I do this often in LaTeX. Consider the following file:
main.tex
\section{Introduction}
...
...
\section{Conclusion}
I want to be able to select the text starting from Introduction until one line before the Conclusion, right-click and then say "Extract to file" (somewhat similar to how "Extract method" works in Visual Studio). Is there a way to achieve this using any shortcuts?
Bonus: Once the extraction is complete, substitute the extracted text with custom text such as \input{introduction} where introduction is the name of the file that the text was extracted into.

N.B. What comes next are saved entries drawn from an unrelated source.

-- ==== Sys2Proof/Machine/Reset.lean ====
section
/-! DEFINITION. Resets of the device (R60 to R71), loss of REFCLK_LANE and REFCLK_SYS at power-on (R75), and the entry of the held state
(R98). -/

namespace Sys2Proof.Machine

/-! ### Power-on class resets -/

/-- The registers of the VDD_IO domain: RST.RESET_CAUSE and RST.COUNTS. -/
def inIoDomain (off : Nat) : Bool := decide (off = rstResetCause_resetCause.off ∨ off = rstCounts_warmResets.off)

/-- A power-on or RESET_N reset clears the device (R65): what it keeps are the fuses, the flash region, the VDD_IO domain, the Touchmark
ring on RESET_N, the clocks and pins themselves, and the agents' own queue and what they have been given. -/
def clearAll (keepIo keepRing : Bool) (s : State) : State :=
  { pending := s.pending
    variant := s.variant
    out := s.out
    fab := { regs := if keepIo then sfilter (fun k => inIoDomain (k % 0x40000)) s.fab.regs else [], freeCount := s.fab.freeCount }
    tmk := { powerCycle := s.tmk.powerCycle, opTime := s.tmk.opTime, flash := s.tmk.flash, flashPos := s.tmk.flashPos,
             erased := s.tmk.erased, badSectors := s.tmk.badSectors,
             ring := if keepRing then s.tmk.ring else [], fwdSeq := if keepRing then s.tmk.fwdSeq else 0xFFFFFFFF }
    pwr := { hold := s.pwr.hold, railLow := s.pwr.railLow, failLatch := s.pwr.failLatch, sysLost := s.pwr.sysLost,
             laneLost := s.pwr.laneLost, resetNLow := s.pwr.resetNLow, perstLow := s.pwr.perstLow }
    fw := { ownerHash := s.fw.ownerHash, ownerValid := s.fw.ownerValid, ownerRevoked := s.fw.ownerRevoked,
            rollback := s.fw.rollback } }

/-- The rail-fail latch after rail r fails (R64): VDD_IO clears it; within one power-on reset the first rail stays recorded. -/
def nextLatch (r : Nat) (s : State) : Option Nat :=
  if r = 6 ∨ s.pwr.railLow.testBit 6 = true then none
  else if s.pwr.hold = .powerOn ∧ s.pwr.failLatch.isSome = true then s.pwr.failLatch
  else some r

/-- RAIL_FAIL (R61, R63, R64): power-on reset. -/
def railFail (r : Nat) (s : State) : State :=
  let t := clearAll (r != 6) false s
  { t with pwr := { t.pwr with hold := .powerOn, railLow := setBit t.pwr.railLow r, failLatch := nextLatch r s } }

def execRailFail (r : Nat) (s : State) : Host.Outcome State Fault Refusal :=
  guarded (decide (r < 8)) (onlyIf (!s.pwr.railLow.testBit r) (railFail r) s)

/-- Whether a combination of straps is invalid (R53). -/
def strapsBad (straps : Nat) (s : State) : Bool :=
  decide (bitsOf straps 5 2 = 3) || (decide (s.variant = .kg4128) && bit straps 4)

/-- The straps as sampled (R50), and the live role of the mesh from them. -/
def sampleStraps (straps : Nat) (s : State) : State :=
  let v := straps % 128 + 256 * (straps % 128)
  wr tieMeshStatus_roleLive (bitsOf straps 0 2)
    (wr sysStrapSample_strapFault (b2n (strapsBad straps s)) (putReg sysStrapSample_role.off 0 (BitVec.ofNat 32 v) s))

/-- Reset is released (R69): straps sampled, the cause loaded (R71), rail evidence shown (R64), the time base at zero. -/
def release (cause straps : Nat) (s : State) : State :=
  let s1 := { s with pwr := { s.pwr with hold := .none }, tim := {}, start := {} }
  let s2 := wr rstResetCause_resetCause cause (sampleStraps straps s1)
  let s3 := wr pwrRailStatus_railGood (255 - s.pwr.railLow % 256) s2
  match s.pwr.failLatch with
  | some r => wr pwrRailStatus_failValid 1 (wr pwrRailStatus_firstFailRail r s3)
  | none => s3

/-- The cause of a power-on reset (R64, R71). -/
def powerCause (s : State) : Nat := if s.pwr.failLatch.isSome then 2 else 1

/-- POR_RELEASE (R69). -/
def execPorRelease (straps : Nat) (s : State) : Host.Outcome State Fault Refusal :=
  .next (onlyIf (decide (s.pwr.hold = .powerOn ∧ s.pwr.railLow = 0) && !s.pwr.sysLost && !s.pwr.resetNLow)
    (fun s => release (powerCause s) straps s) s)

/-- RESET_N_ASSERT (R66): a power-on reset in progress governs (R70). -/
def resetNAssert (s : State) : State :=
  let t := clearAll true true s
  { t with pwr := { t.pwr with resetNLow := true, hold := if s.pwr.hold = .powerOn then .powerOn else .resetN } }

def execResetNAssert (s : State) : Host.Outcome State Fault Refusal := .next (onlyIf (!s.pwr.resetNLow) resetNAssert s)

/-- RESET_N_RELEASE (R69): a RESET_N reset is released; with REFCLK_SYS lost the islands start on the backup oscillator at once (DESIGN
CHOICE, assumption log 120). -/
def resetNRelease (straps : Nat) (s : State) : State :=
  let t := { s with pwr := { s.pwr with resetNLow := false } }
  if s.pwr.hold = .resetN then
    let u := release 3 straps t
    if u.pwr.sysLost then onBackup true u else u
  else t

def execResetNRelease (straps : Nat) (s : State) : Host.Outcome State Fault Refusal :=
  .next (onlyIf s.pwr.resetNLow (resetNRelease straps) s)

/-! ### The held state -/

/-- The time island keeps its time base alone: its block-wide part and channels are OFF with their enable kept, so that PPS_OUT, the
triggers and SYNCE_CLK are quiet (R98, R478). A warm reset leaves them running (R65). -/
def quietTime (s : State) : State :=
  let t := foldOver (targetsOf .tim) (fun x a => modTgt x (fun y => { y with st := .off, resetBusy := false }) a) s
  refreshSynce (foldOver (List.range 8) (fun c a => wrC timTrigCtl_armed c 0 a)
    { t with tim := { t.tim with ppsHigh := none, ppsNext := none, synceUp := false,
                                 trigs := t.tim.trigs.filterMap (fun (e : Nat × Trig) =>
                                   if e.2.idx = 0 then none else some (e.1, { e.2 with pulse := none })) } })

/-- The device enters the held state (R98): the failure of R97, quiet outputs, held_entered, a record, advice of 0.700 V; a warm reset
in progress is over (R67). -/
def enterHeld (code index slot : Nat) (s : State) : State :=
  let s1 := wr cfgFailCode_code code (wr cfgFailCode_slot slot (wr cfgFailIndex_index index
    (wr cfgStartState_state 3 (wr rstWarmCtl_busy 0 (quietTime { s with start := { s.start with load := .none, firstFail := none } })))))
  raise cfgHeldEntered (suggest 0 (writeRec 4 4 (blockCode .cfg) (recChan none) ([BitVec.ofNat 8 code, 0, 0, 0] ++ bytesLE 4 index) s1))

Nothing built in, but it's easily doable with a plugin. Note the following is minimally tested and won't handle everything in ST well. That being said, it should be a good base for you to start with. Just to be safe, I'd throw everything into a local git repo before using this to much. Hate for this to lead to loss of work. I copy the content being replaced to the clipboard just to be safe, but if you feel confident with it, you can remove sublime.set_clipboard(content)
import sublime
import sublime_plugin
import os
import re
class ExtractAndInput(sublime_plugin.TextCommand):
def run(self, edit):
view = self.view
self.region = view.sel()[0]
content = view.substr(self.region)
sublime.set_clipboard(content)
match = re.search(r"\\section{(.+?)}", content)
if match:
replace = "\\input{%s}" % match.group(1)
view.replace(edit, view.sel()[0], replace)
current = view.file_name()
new_file = "%s.tex" % match.group(1)
path = os.path.normpath(os.path.join(current, "..", new_file))
with open(path, "a") as file_obj:
file_obj.write("% Generated using ExtractAndInput Plugin\n")
file_obj.write(content)
After saving the plugin, you can create a key binding to extract_and_input. You can also add a context menu by creating a Context.sublime-menu in Packages/User with the following content.
[
{ "caption": "Extract to File", "command": "extract_and_input"}
]